=== Begin Enclosure ===

-- ==== Sys2Proof/Tests/Slice0.lean ====
section
/-! SUPPORT. The model's own tests: ill-formed codes, words written out from the spec's encodings, one or two steps per
operation with the expected value taken from spec/95_test_vectors.md, and for every statement with hypotheses a state that
meets them. -/

namespace Sys2Proof.Tests

open Sys2Proof.Machine

/-- The next state, where there is one. -/
def nextOf : Host.Outcome State Fault Refusal → Option State
  | .next t => some t
  | .fault _ => none
  | .refused _ => none

/-- A field of the state an operation leaves. -/
def after {α : Type} (i : Instr) (st : State) (f : State → α) : Option α :=
  (nextOf (exec i st)).map f

/-- These bytes put in place from this address on (R60). -/
def bytesFrom (a : Nat) : List (BitVec 8) → Memory
  | [] => []
  | v :: rest => (a, v) :: bytesFrom (a + 1) rest

/-- A unit in a call, about to perform the operation with this code. -/
def inCall (phase : BitVec 5) : State :=
  { State.reset with state := .busy, phase := phase, baseSet := true, lenSet := true }

/-- The eight bytes of the scenario E3. -/
def bytesE3 : List (BitVec 8) := [0x00#8, 0x7F#8, 0x80#8, 0xFF#8, 0x40#8, 0xC8#8, 0x01#8, 0x81#8]

/-- Program P1 before its START: BASE, LEN and the buffer in place (95 section 3). -/
def programP1 : State :=
  { State.reset with
    base := 0x1000#64, len := 8#64, baseSet := true, lenSet := true, mem := bytesFrom 0x1000 bytesE3
    readable := [⟨0x1000#64, 0x1007#64⟩]
    hostMoves := [.writeCtrl 1#1] }

/-- Program P3a before its START: a length of 7 (95 section 3). -/
def programP3a : State :=
  { programP1 with base := 0x3000#64, len := 7#64, mem := [], readable := [] }

/-- Program P4 before its START: a length of 0 (95 section 3). -/
def programP4 : State :=
  { programP1 with base := 0xDEAD0000#64, len := 0#64, mem := [], readable := [] }

/-- Program P6 at its stuck load: Readable is 0x1000 to 0x100B, so 0x100C is barred (95 V42-2, P6). -/
def programP6Stuck : State :=
  { inCall 4#5 with
    base := 0x1000#64, len := 16#64, w := 1#61, readable := [⟨0x1000#64, 0x100B#64⟩]
    mem := bytesFrom 0x1000
      [0x80#8, 0x80#8, 0x80#8, 0x80#8, 0x80#8, 0x80#8, 0x80#8, 0x80#8, 0x90#8, 0x90#8, 0x90#8, 0x90#8] }

/-- Program P1 at ACCUM, with the registers its trace gives (95 P1). -/
def programP1AtAccum : State :=
  { programP1 with
    hostMoves := [], state := .busy, phase := 15#5, table := fullTable
    x := 0x8100C800FF800000#64, b := 0x8008A00AE08E7827#64, idx := 0x27#8, m := 0xFF00FF00FFFF0000#64, s := 0x2C8#64 }

/-! Ill-formed codes, one per check (R90, R92, R33). -/

theorem test_wf_refuses_none : (Code.phase 0#5).namesSomething = false ∧ (Code.phase 0#5).wellFormed = false := by decide
theorem test_wf_refuses_ctrl_zero : (Code.ctrl 0#1).namesSomething = false ∧ (Code.ctrl 0#1).wellFormed = false := by decide
theorem test_wf_refuses_reserved : (Code.phase 18#5).notReserved = false ∧ (Code.phase 31#5).wellFormed = false := by decide
theorem test_wf_accepts_fin : (Code.phase 17#5).wellFormed = true ∧ (Code.ctrl 1#1).wellFormed = true := by decide

/-! Codes written out from the binary column of R90 and the bit of R91, one or more per family. -/

theorem test_decode_control : decode (.phase 0b00001#5) = .ok .chklen ∧ decode (.phase 0b00011#5) = .ok .tstw ∧
    decode (.phase 0b10000#5) = .ok .incw ∧ decode (.phase 0b10001#5) = .ok .fin := ⟨rfl, rfl, rfl, rfl⟩
theorem test_decode_start : decode (.ctrl 0b1#1) = .ok .start := rfl
theorem test_decode_table : decode (.phase 0b00010#5) = .ok .tblgen := rfl
theorem test_decode_load : decode (.phase 0b00100#5) = .ok .ldw := rfl
theorem test_decode_filter : decode (.phase 0b00101#5) = .ok .sgnx ∧ decode (.phase 0b00110#5) = .ok .fold33 ∧
    decode (.phase 0b00111#5) = .ok .fold18 ∧ decode (.phase 0b01000#5) = .ok .fold12 ∧
    decode (.phase 0b01001#5) = .ok .idxm ∧ decode (.phase 0b01010#5) = .ok .lut ∧
    decode (.phase 0b01011#5) = .ok .msk := ⟨rfl, rfl, rfl, rfl, rfl, rfl, rfl⟩
theorem test_decode_reduce : decode (.phase 0b01100#5) = .ok .hs8 ∧ decode (.phase 0b01101#5) = .ok .hs16 ∧
    decode (.phase 0b01110#5) = .ok .hs32 ∧ decode (.phase 0b01111#5) = .ok .accum := ⟨rfl, rfl, rfl, rfl⟩
theorem test_decode_rejects : decode (.phase 0b00000#5) = .error .noMicroOp ∧
    decode (.phase 0b10010#5) = .error (.reservedPhase 18#5) ∧ decode (.ctrl 0b0#1) = .error .noCommand := ⟨rfl, rfl, rfl⟩
theorem test_table_words : decodeTableWord 5 0x11 = some .fin ∧ decodeTableWord 8 0x0F = some .accum ∧
    decodeTableWord 1 0x1 = some .start ∧ decodeTableWord 8 0x12 = none ∧ decodeTableWord 8 0x20 = none := by decide
theorem test_fetch_word_runs_sgnx : step (State.reset.withFetchWord 5 0x05) =
    exec .sgnx { State.reset with state := .busy, phase := 5#5 } := by rfl
theorem test_fetch_word_runs_start : step (State.reset.withFetchWord 1 1) = exec .start State.reset := by rfl

/-! One or two steps per operation; the source of each expected value is named. -/

/-- V40-1 -/
theorem test_chklen_passes : after .chklen { inCall 1#5 with len := 0xFFFFFFFFFFFFFFF8#64 } (·.phase) = some 2#5 := by decide
/-- V60-1, V40-7: STATUS reads 0x13 -/
theorem test_chklen_fails : after .chklen { inCall 1#5 with len := 0x0000000100000004#64 }
    (fun t => (t.statusByte, t.phase)) = some (0x13#8, 0#5) := by decide
/-- V40-2 -/
theorem test_tstw_goes_on : after .tstw { inCall 3#5 with len := 0xFFFFFFFFFFFFFFF8#64, w := 2305843009213693950#61 }
    (·.phase) = some 4#5 := by decide
/-- V40-2 -/
theorem test_tstw_ends : after .tstw { inCall 3#5 with len := 0xFFFFFFFFFFFFFFF8#64, w := 2305843009213693951#61 }
    (·.phase) = some 17#5 := by decide
/-- V40-3 -/
theorem test_incw_largest : after .incw { inCall 16#5 with w := 2305843009213693950#61 } (fun t => (t.w, t.phase)) =
    some (2305843009213693951#61, 3#5) := by decide
/-- V40-4, V40-7 -/
theorem test_fin : after .fin { inCall 17#5 with acc := 0x2C8#64 } (fun t => (t.result, t.statusByte, t.phase)) =
    some (0x2C8#64, 0x02#8, 0#5) := by decide
/-- V40-5, from DONE -/
theorem test_start_from_done : after .start { inCall 0#5 with state := .done, acc := 0x2C8#64, w := 1#61 }
    (fun t => (t.statusByte, t.phase, t.acc, t.w)) = some (0x01#8, 1#5, 0#64, 0#61) := by decide
/-- V40-5, from FAIL -/
theorem test_start_from_fail : after .start { inCall 0#5 with state := .fail, err := 1#4 }
    (fun t => (t.statusByte, t.phase)) = some (0x01#8, 1#5) := by decide
/-- V41-2: TBL(0x3C) and TBL(0x81) -/
theorem test_tbl_entries : tbl 0x3C#8 = 0x00FFFF0000FFFF00#64 ∧ tbl 0x81#8 = 0xFF000000000000FF#64 := by decide
/-- 41_table section 4: entries 0x27 and 0xF0 after TBLGEN -/
theorem test_tblgen : after .tblgen (inCall 2#5) (fun t => (tableEntry t.table 0x27#8, tableEntry t.table 0xF0#8, t.phase)) =
    some (0xFF00FF00FFFF0000#64, 0x00FF00FF00FF00FF#64, 3#5) := by decide +kernel
/-- V42-1 row 6: the highest word of the address space, LE -/
theorem test_ldw_top_le : after .ldw { inCall 4#5 with
    base := 0xFFFFFFFFFFFFFFF8#64
    mem := bytesFrom 0xFFFFFFFFFFFFFFF8 [0x11#8, 0x22#8, 0x33#8, 0x44#8, 0x55#8, 0x66#8, 0x77#8, 0x88#8] }
    (·.x) = some 0x8877665544332211#64 := by decide
/-- V42-1 row 4: an unaligned BASE, W = 2, BE -/
theorem test_ldw_unaligned_be : after .ldw { inCall 4#5 with
    base := 0x1003#64, w := 2#61, byteOrder := .be
    mem := bytesFrom 0x1013 [0x00#8, 0x00#8, 0x00#8, 0x00#8, 0x00#8, 0x00#8, 0x00#8, 0x80#8] }
    (·.x) = some 0x0000000000000080#64 := by decide
/-- P6: the load is stuck at 0x100C -/
theorem test_ldw_stuck : step programP6Stuck = .fault (.unreadable 0x100C) :=
  show exec .ldw programP6Stuck = _ from rfl
/-- R209: a byte put at the barred address does not make it readable -/
theorem test_ldw_stays_barred : exec .ldw { programP6Stuck with mem := Memory.put programP6Stuck.mem 0x100C 0x90#8 } =
    .fault (.unreadable 0x100C) := rfl
/-- R67: in Readable, LDW has its step although no byte was put in place -/
theorem test_ldw_unwritten : ∃ t, step (State.reset.withFetchWord 5 4) = .next t := ⟨_, rfl⟩
/-- V43-1, the scenario word in LE -/
theorem test_sgnx : after .sgnx { inCall 5#5 with x := 0x8101C840FF807F00#64 } (·.b) = some 0x8000800080800000#64 := by decide
/-- V43-1, the scenario word in LE -/
theorem test_fold33 : after .fold33 { inCall 6#5 with b := 0x8000800080800000#64 } (·.b) = some 0x80008000C0804000#64 := by decide
/-- V43-1, the scenario word in LE -/
theorem test_fold18 : after .fold18 { inCall 7#5 with b := 0x80008000C0804000#64 } (·.b) = some 0x8000A000E0807020#64 := by decide
/-- V43-1, the scenario word in LE -/
theorem test_fold12 : after .fold12 { inCall 8#5 with b := 0x8000A000E0807020#64 } (·.b) = some 0x8008A00AE08E7827#64 := by decide
/-- V43-1, the scenario word in LE -/
theorem test_idxm : after .idxm { inCall 9#5 with b := 0x8008A00AE08E7827#64 } (·.idx) = some 0x27#8 := by decide
/-- V43-1, the scenario word in LE -/
theorem test_lut : after .lut { inCall 10#5 with idx := 0x27#8, table := fullTable } (·.m) =
    some 0xFF00FF00FFFF0000#64 := by decide +kernel
/-- V43-1, the scenario word in LE -/
theorem test_msk : after .msk { inCall 11#5 with x := 0x8101C840FF807F00#64, m := 0xFF00FF00FFFF0000#64 } (·.x) =
    some 0x8100C800FF800000#64 := by decide
/-- V44-1, last row: an unmasked word -/
theorem test_hs8 : after .hs8 { inCall 12#5 with x := 0x8101C840FF807F00#64 } (·.s) = some 0x00820108017F007F#64 := by decide
/-- V44-1, last row -/
theorem test_hs16 : after .hs16 { inCall 13#5 with s := 0x00820108017F007F#64 } (·.s) = some 0x0000018A000001FE#64 := by decide
/-- V44-1, last row: 904 -/
theorem test_hs32 : after .hs32 { inCall 14#5 with s := 0x0000018A000001FE#64 } (·.s) = some 904#64 := by decide
/-- V44-2: the sum wraps -/
theorem test_accum_wraps : after .accum { inCall 15#5 with acc := 0xFFFFFFFFFFFFFF00#64, s := 0x7F8#64 } (·.acc) =
    some 0x6F8#64 := by decide
/-- E3 by R185: 712 -/
theorem test_reference : reference bytesE3 = 712 := by decide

=== End Enclosure ===

Could you transcribe the entries above word for word, from the line with "theorem test_fold18 : after" down to the line with "theorem test_fold12 : after", keeping both?

theorem test_fold18 : after .fold18 { inCall 7#5 with b := 0x80008000C0804000#64 } (·.b) = some 0x8000A000E0807020#64 := by decide
/-- V43-1, the scenario word in LE -/
theorem test_fold12 : after .fold12 { inCall 8#5 with b := 0x8000A000E0807020#64 } (·.b) = some 0x8008A00AE08E7827#64 := by decide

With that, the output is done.